On Wednesday, the heavy wooden doors of the Sistine Chapel will close behind 133 cardinal-electors and they will begin the process of grappling over the future of the papacy.
Later in the week -- almost certainly no later than the weekend -- Cardinal Dominique Mamberti will step onto the central balcony of St. Peter’s to declare, “habemus papam!”
In between, cardinals will make a decision with relevance far beyond the Vatican’s religious and political scope and in more far-reaching ways than other modern conclaves. I think it could prove to be the most consequential decision the Church has faced in decades.
Why so important? Political polarization.
A ‘Servant of Satan’?
Nearly half the people in the world live in countries that held elections last year: citizens cast ballots in more than 80 countries that are home to at least 3.8 billion people. If there was a single theme to all those elections it was the intense partisanship.
In the United States and across the European Union, in Mexico, the U.K., South Africa, South Korea, in country after country progressives and conservatives dug in their heels and cast stones at the other side.
The list of historically contentious issues is a long one: climate change, refugees, technology, human rights, privacy, security, homosexuality, trade, the rule of law. Arguments are increasingly about insisting the other side is an existential threat rather than policy.
The Vatican has not been immune to the trend. As Pope Francis, who died on April 21, emerged as a leading progressive figure during a 12-year papacy criticism of him swelled.
Historians point out that the Church has always had divisions between reformers and traditionalists. But in recent years that age-old tension evolved into open conflict.
Some examples:
The Vatican excommunicated Archbishop Carlo Maria Viganò -- Francis’ first nuncio (ambassador) to U.S. -- for calling the pontiff a “false profit” and a “servant of Satan” for supporting what Viganò called an “inclusive, immigrationist, eco-sustainable, and gay-friendly” Church.
Joseph Strickland, a Texas bishop, was demoted after accusing Francis of “undermining the deposit of faith,” and ultra-conservative Catholic Steve Bannon, one of the architects of Donald Trump’s successful 2016 run for the White House, called Francis a “Marxist subversive,” blasting him for “blaming all the problems of the world” on global populists.
Even U.S. Vice-President J.D. Vance, who converted to Catholicism in 2019 and who met with Pope Francis at the Vatican just 20 hours before the pontiff died, clashed with Francis over an ancient Catholic tenant called “ordo amoris” (Latin for “correctly ordered love”). Vance said the concept gave theological cover to the Trump administration’s controversial crackdowns on migrants and its dramatic cutback to foreign aid; Francis dismissed the notion as a “disgrace.”
Yet there were many others who said Francis relied too heavily on symbolism and did too little to change Church doctrine. “Nobody knows where he goes, he is always changing his mind,” theologian Andreas Lob-Hüdepohl told Politico last year. “There’s no throughline in his doings, no logic.”
A global ‘voice of conscience’
The Vatican will always be the spiritual center for the world’s Catholics, including its ministries, teachings, and charity. But I am focusing here on its influence beyond that realm.

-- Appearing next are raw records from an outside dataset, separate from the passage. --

/-- For every clause of CardSlotEventsTakeEffect that has hypotheses: a state and operands that meet them. -/
theorem witness_CardSlotEventsTakeEffect :
    (∃ (s : State),
      let c := s.cb.card;
      ((s.slow 1).filt = true) ∧ ((s.slow 1).acted = true) ∧ (c.inserted = false)) ∧
    (∃ (s : State),
      let c := s.cb.card;
      ((c.phase = 1 ∨ c.phase = 2))) ∧
    (∃ (s : State),
      let c := s.cb.card;
      (c.phase = 3)) ∧
    (∃ (s : State) (frame : BitVec 48),
      let c := s.cb.card;
      let good : Prop := getField frame 47 45 = 1 ∧ getField frame 6 0 = crc7 (frame.toNat / 2 ^ 7) ∧ getField frame 12 7 = c.sent ∧ bitAt frame 43 = false ∧ bitAt frame 44 = false;
      (c.phase = 4) ∧ (c.await = 1) ∧ (good) ∧ ((c.sent = 22 ∨ c.sent = 25 ∨ c.sent = 28))) ∧
    (∃ (s : State) (frame : BitVec 48),
      let c := s.cb.card;
      let good : Prop := getField frame 47 45 = 1 ∧ getField frame 6 0 = crc7 (frame.toNat / 2 ^ 7) ∧ getField frame 12 7 = c.sent ∧ bitAt frame 43 = false ∧ bitAt frame 44 = false;
      (c.phase = 4) ∧ (c.await = 1) ∧ (good) ∧ (c.sent = 40)) ∧
    (∃ (s : State) (frame : BitVec 48),
      let c := s.cb.card;
      let good : Prop := getField frame 47 45 = 1 ∧ getField frame 6 0 = crc7 (frame.toNat / 2 ^ 7) ∧ getField frame 12 7 = c.sent ∧ bitAt frame 43 = false ∧ bitAt frame 44 = false;
      (c.phase = 4) ∧ (c.await = 1) ∧ (good) ∧ (c.sent = 24)) ∧
    (∃ (s : State) (frame : BitVec 48),
      let c := s.cb.card;
      let waits : Prop := c.phase = 4 ∧ (c.await = 1 ∨ c.await = 4);
      (waits) ∧ (getField frame 47 45 ≠ 1)) ∧
    (∃ (s : State) (b : Byte),
      let c := s.cb.card;
      let waits : Prop := c.phase = 4 ∧ (c.await = 1 ∨ c.await = 4);
      (waits) ∧ (b = 0x5A) ∧ (c.ext < 2000)) ∧
    (∃ (s : State) (b : Byte),
      let c := s.cb.card;
      let waits : Prop := c.phase = 4 ∧ (c.await = 1 ∨ c.await = 4);
      (waits) ∧ (b = 0x5A) ∧ (2000 ≤ c.ext)) ∧
    (∃ (s : State),
      let c := s.cb.card;
      let waits : Prop := c.phase = 4 ∧ (c.await = 1 ∨ c.await = 4);
      (waits)) ∧
    (∃ (s : State) (data : List Byte) (crc : List Nat),
      let c := s.cb.card;
      (c.phase = 4) ∧ (c.await = 2) ∧ (crc = (List.range 4).map (lineCrc data))) ∧
    (∃ (s : State) (data : List Byte) (crc : List Nat),
      let c := s.cb.card;
      (c.phase = 4) ∧ (c.await = 2) ∧ (crc ≠ (List.range 4).map (lineCrc data))) ∧
    (∃ (s : State),
      let c := s.cb.card;
      (c.phase = 4) ∧ (c.await = 3)) ∧
    (∃ (s : State) (out : Bool),
      let c := s.cb.card;
      (out = true ∨ c.waiting = none)) ∧
    (∃ (s : State),
      let c := s.cb.card;
      ((s.slow 1).filt = false) ∧ (c.inserted = true)) ∧
    (∃ (s : State) (g : Generation),
      (s.cus.gen = some g) ∧ (g.badgePhase = false)) ∧
    (∃ (s : State),
      let c := s.cb.card;
      (s.pageLive cbPage = true) ∧ (c.busy = false)) ∧
    (∃ (s : State),
      let c := s.cb.card;
      (s.pageLive cbPage = true) ∧ (c.busy = true)) ∧
    (∃ (s : State),
      let lives : Prop := s.pageLive cbPage = true ∧ s.cbBusy = false;
      (lives)) ∧
    (∃ (s : State),
      let lives : Prop := s.pageLive cbPage = true ∧ s.cbBusy = false;
      let uid := s.rd64 (cbReg 0x140) % 2 ^ 56;
      (lives) ∧ (s.lockInForce = false) ∧ (2 ≤ (s.cus.badges.filter fun x => x.uid != uid).length)) ∧
    (∃ (s : State),
      let lives : Prop := s.pageLive cbPage = true ∧ s.cbBusy = false;
      (lives)) ∧
    (∃ (s : State) (v : Reg),
      (s.pageLive cbPage = true) ∧ (s.lockInForce = false) ∧ (bitAt v 31 = false) ∧ (getField v 23 16 ≠ 0) ∧ (2 ≤ getField v 7 0) ∧ (getField v 7 0 ≤ 200) ∧ (bitAt v 24 = true) ∧ (bitAt v 25 = true) ∧ (s.cb.rdr.st ≠ 0)) :=
  ⟨⟨{ up with st := { up.st with slow := [(1, { filt := true, acted := true })] } }, by (try dsimp only); all_goals decide +kernel⟩,
   ⟨{ up with cb := { up.cb with card := { phase := 2 } } }, by (try dsimp only); all_goals decide +kernel⟩,
   ⟨{ up with cb := { up.cb with card := { phase := 3 } } }, by (try dsimp only); all_goals decide +kernel⟩,
   ⟨{ up with cb := { up.cb with card := { phase := 4, await := 1, sent := 28 } } }, respFrame 28, by (try dsimp only); all_goals decide +kernel⟩,
   ⟨{ up with cb := { up.cb with card := { phase := 4, await := 1, sent := 40 } } }, respFrame 40, by (try dsimp only); all_goals decide +kernel⟩,
   ⟨{ up with cb := { up.cb with card := { phase := 4, await := 1, sent := 24 } } }, respFrame 24, by (try dsimp only); all_goals decide +kernel⟩,
   ⟨{ up with cb := { up.cb with card := { phase := 4, await := 4 } } }, 0, by (try dsimp only); all_goals decide +kernel⟩,
   ⟨{ up with cb := { up.cb with card := { phase := 4, await := 1, ext := 1999 } } }, 0x5A, by (try dsimp only); all_goals decide +kernel⟩,
   ⟨{ up with cb := { up.cb with card := { phase := 4, await := 4, ext := 2000 } } }, 0x5A, by (try dsimp only); all_goals decide +kernel⟩,
   ⟨{ up with cb := { up.cb with card := { phase := 4, await := 4 } } }, by (try dsimp only); all_goals decide +kernel⟩,
   ⟨{ up with cb := { up.cb with card := { phase := 4, await := 2 } } }, [], (List.range 4).map (lineCrc []), by (try dsimp only); all_goals decide +kernel⟩,
   ⟨{ up with cb := { up.cb with card := { phase := 4, await := 2 } } }, [], [], by (try dsimp only); all_goals decide +kernel⟩,
   ⟨{ up with cb := { up.cb with card := { phase := 4, await := 3 } } }, by (try dsimp only); all_goals decide +kernel⟩,
   ⟨up, false, by (try dsimp only); all_goals decide +kernel⟩,
   ⟨{ up with cb := { up.cb with card := { inserted := true } } }, by (try dsimp only); all_goals decide +kernel⟩,
   ⟨{ up with cus := { up.cus with gen := some {} } }, {}, by decide +kernel⟩,
   ⟨up, by (try dsimp only); all_goals decide +kernel⟩,
   ⟨{ up with cb := { up.cb with card := { phase := 4 } } }, by (try dsimp only); all_goals decide +kernel⟩,
   ⟨up, by (try dsimp only); all_goals decide +kernel⟩,
   ⟨{ up with cus := { up.cus with badges := [{ uid := 1 }, { uid := 2 }] } }, by (try dsimp only); all_goals decide +kernel⟩,
   ⟨up, by (try dsimp only); all_goals decide +kernel⟩,
   ⟨{ up with cb := { up.cb with rdr := { st := 1 } } }, 0x030100C8, by decide +kernel⟩⟩

/-- For every clause of BadgeReaderTakesEffect that has hypotheses: a state and operands that meet them. -/
theorem witness_BadgeReaderTakesEffect :
    (∃ (s : State) (amp : Nat),
      let x := s.cb.rdr;
      let k := s.fld (cbReg 0x100) 23 16;
      let mean := sumNat x.base / x.base.length;
      let diff := if amp < mean then mean - amp else amp - mean;
      (x.st = 1) ∧ (s.readerOn = true) ∧ (x.base ≠ []) ∧ (diff * 256 ≤ k * mean)) ∧
    (∃ (s : State) (amp : Nat),
      let x := s.cb.rdr;
      let k := s.fld (cbReg 0x100) 23 16;
      let mean := sumNat x.base / x.base.length;
      let diff := if amp < mean then mean - amp else amp - mean;
      (x.st = 1) ∧ (s.readerOn = true) ∧ (x.base ≠ []) ∧ (k * mean < diff * 256) ∧ (x.blocked = false)) ∧
    (∃ (s : State),
      let x := s.cb.rdr;
      ((x.st = 2 ∨ x.st = 3)) ∧ (x.found = [])) ∧
    (∃ (s : State),
      let x := s.cb.rdr;
      (x.st = 3) ∧ (x.retries < 3)) ∧
    (∃ (s : State),
      let x := s.cb.rdr;
      (x.st = 2)) ∧
    (∃ (s : State) (n : Nat),
      let x := s.cb.rdr;
      (x.st = 4) ∧ (x.cur = none) ∧ (s.nextBadge = some n)) ∧
    (∃ (s : State) (uid : Nat) (atqa : Nat) (sak : Nat),
      let x := s.cb.rdr;
      (x.st = 3) ∧ (atqa = 0x48) ∧ (sak = 2) ∧ (x.found.length < 4) ∧ (uid ∉ x.found)) ∧
    (∃ (s : State) (atqa : Nat) (sak : Nat),
      let x := s.cb.rdr;
      (x.st = 3) ∧ ((atqa ≠ 0x48 ∨ sak ≠ 2))) ∧
    (∃ (s : State),
      let x := s.cb.rdr;
      let due := fun (code : Nat) => x.st = 4 ∧ x.cur.isSome = true ∧ x.next = code ∧ x.sent = 0;
      (due 0x60)) ∧
    (∃ (s : State),
      let x := s.cb.rdr;
      (x.next = 0xF0)) ∧
    (∃ (s : State) (r : List Byte) (t : State),
      let x := s.cb.rdr;
      let due := fun (code : Nat) => x.st = 4 ∧ x.cur.isSome = true ∧ x.next = code ∧ x.sent = 0;
      (due 0x70) ∧ (s.draw 4 1 = (some r, t))) ∧
    (∃ (s : State),
      let x := s.cb.rdr;
      let due := fun (code : Nat) => x.st = 4 ∧ x.cur.isSome = true ∧ x.next = code ∧ x.sent = 0;
      (due 0x71)) ∧
    (∃ (s : State),
      let x := s.cb.rdr;
      let due := fun (code : Nat) => x.st = 4 ∧ x.cur.isSome = true ∧ x.next = code ∧ x.sent = 0;
      (due 0x72)) ∧
    (∃ (s : State),
      let x := s.cb.rdr;
      let due := fun (code : Nat) => x.st = 4 ∧ x.cur.isSome = true ∧ x.next = code ∧ x.sent = 0;
      (due 0x80)) ∧
    (∃ (s : State),
      let x := s.cb.rdr;
      let due := fun (code : Nat) => x.st = 4 ∧ x.cur.isSome = true ∧ x.next = code ∧ x.sent = 0;
      (due 0x81)) ∧
    (∃ (s : State),
      let x := s.cb.rdr;
      let due := fun (code : Nat) => x.st = 4 ∧ x.cur.isSome = true ∧ x.next = code ∧ x.sent = 0;
      (due 0x90)) ∧
    (∃ (s : State),
      let x := s.cb.rdr;
      let due := fun (code : Nat) => x.st = 4 ∧ x.cur.isSome = true ∧ x.next = code ∧ x.sent = 0;
      (due 0x9F)) ∧
    (∃ (s : State),
      let x := s.cb.rdr;
      let awaits := fun (code : Nat) => x.st = 4 ∧ x.cur.isSome = true ∧ x.sent = code;
      (awaits 0x60)) ∧
    (∃ (s : State),
      let x := s.cb.rdr;
      let awaits := fun (code : Nat) => x.st = 4 ∧ x.cur.isSome = true ∧ x.sent = code;
      (awaits 0x71)) ∧
    (∃ (s : State),
      let x := s.cb.rdr;
      let awaits := fun (code : Nat) => x.st = 4 ∧ x.cur.isSome = true ∧ x.sent = code;
      (awaits 0x80)) ∧
    (∃ (s : State),
      let x := s.cb.rdr;
      let awaits := fun (code : Nat) => x.st = 4 ∧ x.cur.isSome = true ∧ x.sent = code;
      (awaits 0x90)) ∧
    (∃ (s : State) (left : Bool),
      let x := s.cb.rdr;
      (1 ≤ x.sent) ∧ (x.st = 4) ∧ (x.cur.isSome = true) ∧ (left = true)) ∧
    (∃ (s : State),
      let x := s.cb.rdr;
      let awaits := fun (code : Nat) => x.st = 4 ∧ x.cur.isSome = true ∧ x.sent = code;
      (awaits 0x70)) :=
  ⟨⟨(({ up with cb := { up.cb with rdr := { st := 1, base := [8] } } } : State).setFld (cbReg 0x100) 25 16 0x201), 8, by (try dsimp only); all_goals decide +kernel⟩,
   ⟨(({ up with cb := { up.cb with rdr := { st := 1, base := [8] } } } : State).setFld (cbReg 0x100) 25 16 0x201), 100, by (try dsimp only); all_goals decide +kernel⟩,
   ⟨{ up with cb := { up.cb with rdr := { st := 3 } } }, by (try dsimp only); all_goals decide +kernel⟩,
   ⟨{ up with cb := { up.cb with rdr := { st := 3, retries := 2 } } }, by (try dsimp only); all_goals decide +kernel⟩,
   ⟨{ up with cb := { up.cb with rdr := { st := 2 } } }, by (try dsimp only); all_goals decide +kernel⟩,
   ⟨{ up with cb := { up.cb with rdr := { st := 4, found := [5, 7] } } }, 5, by (try dsimp only); all_goals decide +kernel⟩,
   ⟨{ up with cb := { up.cb with rdr := { st := 3, found := [1, 2, 3] } } }, 9, 0x48, 2, by (try dsimp only); all_goals decide +kernel⟩,
   ⟨{ up with cb := { up.cb with rdr := { st := 3 } } }, 0x48, 3, by (try dsimp only); all_goals decide +kernel⟩,
   ⟨{ up with cb := { up.cb with rdr := { st := 4, cur := some 5, next := 0x60 } } }, by (try dsimp only); all_goals decide +kernel⟩,
   ⟨{ up with cb := { up.cb with rdr := { next := 0xF0 } } }, by (try dsimp only); all_goals decide +kernel⟩,
   ⟨(({ up with cb := { up.cb with rdr := { st := 4, cur := some 5, next := 0x70 } } } : State).setDrbg 4 { ready := true, buf := List.replicate 2 (List.replicate 16 3) }), (match (((({ up with cb := { up.cb with rdr := { st := 4, cur := some 5, next := 0x70 } } } : State).setDrbg 4 { ready := true, buf := List.replicate 2 (List.replicate 16 3) })).draw 4 1).1 with | some b => b | none => []), (((({ up with cb := { up.cb with rdr := { st := 4, cur := some 5, next := 0x70 } } } : State).setDrbg 4 { ready := true, buf := List.replicate 2 (List.replicate 16 3) })).draw 4 1).2, by (try dsimp only); all_goals decide +kernel⟩,
   ⟨{ up with cb := { up.cb with rdr := { st := 4, cur := some 5, next := 0x71 } } }, by (try dsimp only); all_goals decide +kernel⟩,
   ⟨{ up with cb := { up.cb with rdr := { st := 4, cur := some 5, next := 0x72 } } }, by (try dsimp only); all_goals decide +kernel⟩,
   ⟨{ up with cb := { up.cb with rdr := { st := 4, cur := some 5, next := 0x80 } } }, by (try dsimp only); all_goals decide +kernel⟩,
   ⟨{ up with cb := { up.cb with rdr := { st := 4, cur := some 5, next := 0x81 } } }, by (try dsimp only); all_goals decide +kernel⟩,
   ⟨{ up with cb := { up.cb with rdr := { st := 4, cur := some 5, next := 0x90 } } }, by (try dsimp only); all_goals decide +kernel⟩,
   ⟨{ up with cb := { up.cb with rdr := { st := 4, cur := some 5, next := 0x9F } } }, by (try dsimp only); all_goals decide +kernel⟩,
   ⟨{ up with cb := { up.cb with rdr := { st := 4, cur := some 5, sent := 0x60 } } }, by (try dsimp only); all_goals decide +kernel⟩,
   ⟨{ up with cb := { up.cb with rdr := { st := 4, cur := some 5, sent := 0x71 } } }, by (try dsimp only); all_goals decide +kernel⟩,
   ⟨{ up with cb := { up.cb with rdr := { st := 4, cur := some 5, sent := 0x80 } } }, by (try dsimp only); all_goals decide +kernel⟩,
   ⟨{ up with cb := { up.cb with rdr := { st := 4, cur := some 5, sent := 0x90 } } }, by (try dsimp only); all_goals decide +kernel⟩,
   ⟨{ up with cb := { up.cb with rdr := { st := 4, cur := some 5, sent := 1 } } }, true, by (try dsimp only); all_goals decide +kernel⟩,
   ⟨{ up with cb := { up.cb with rdr := { st := 4, cur := some 5, sent := 0x70 } } }, by (try dsimp only); all_goals decide +kernel⟩⟩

Over the years, when I’ve tried to convince people that the Vatican has real geopolitical influence, I start out with the fact that there are 1.4 billion Catholics in the world and that the Holy See’s views hold sway with them -- particularly in countries where they are the majority.
I also note that Polish-born Pope John Paul II played a key role in the fall of the Soviet Union, and that Vatican diplomats served as crucial back-channels in mediating a thaw in U.S.-Cuba relations during the Cold War or in paving the way the settlement of the U.K.-Argentina Falkland Islands conflict, and in other areas.
But I have increasingly begun to see the Vatican’s role in global affairs -- a role relevant to both believers and nonbelievers -- is as a “voice of conscience.”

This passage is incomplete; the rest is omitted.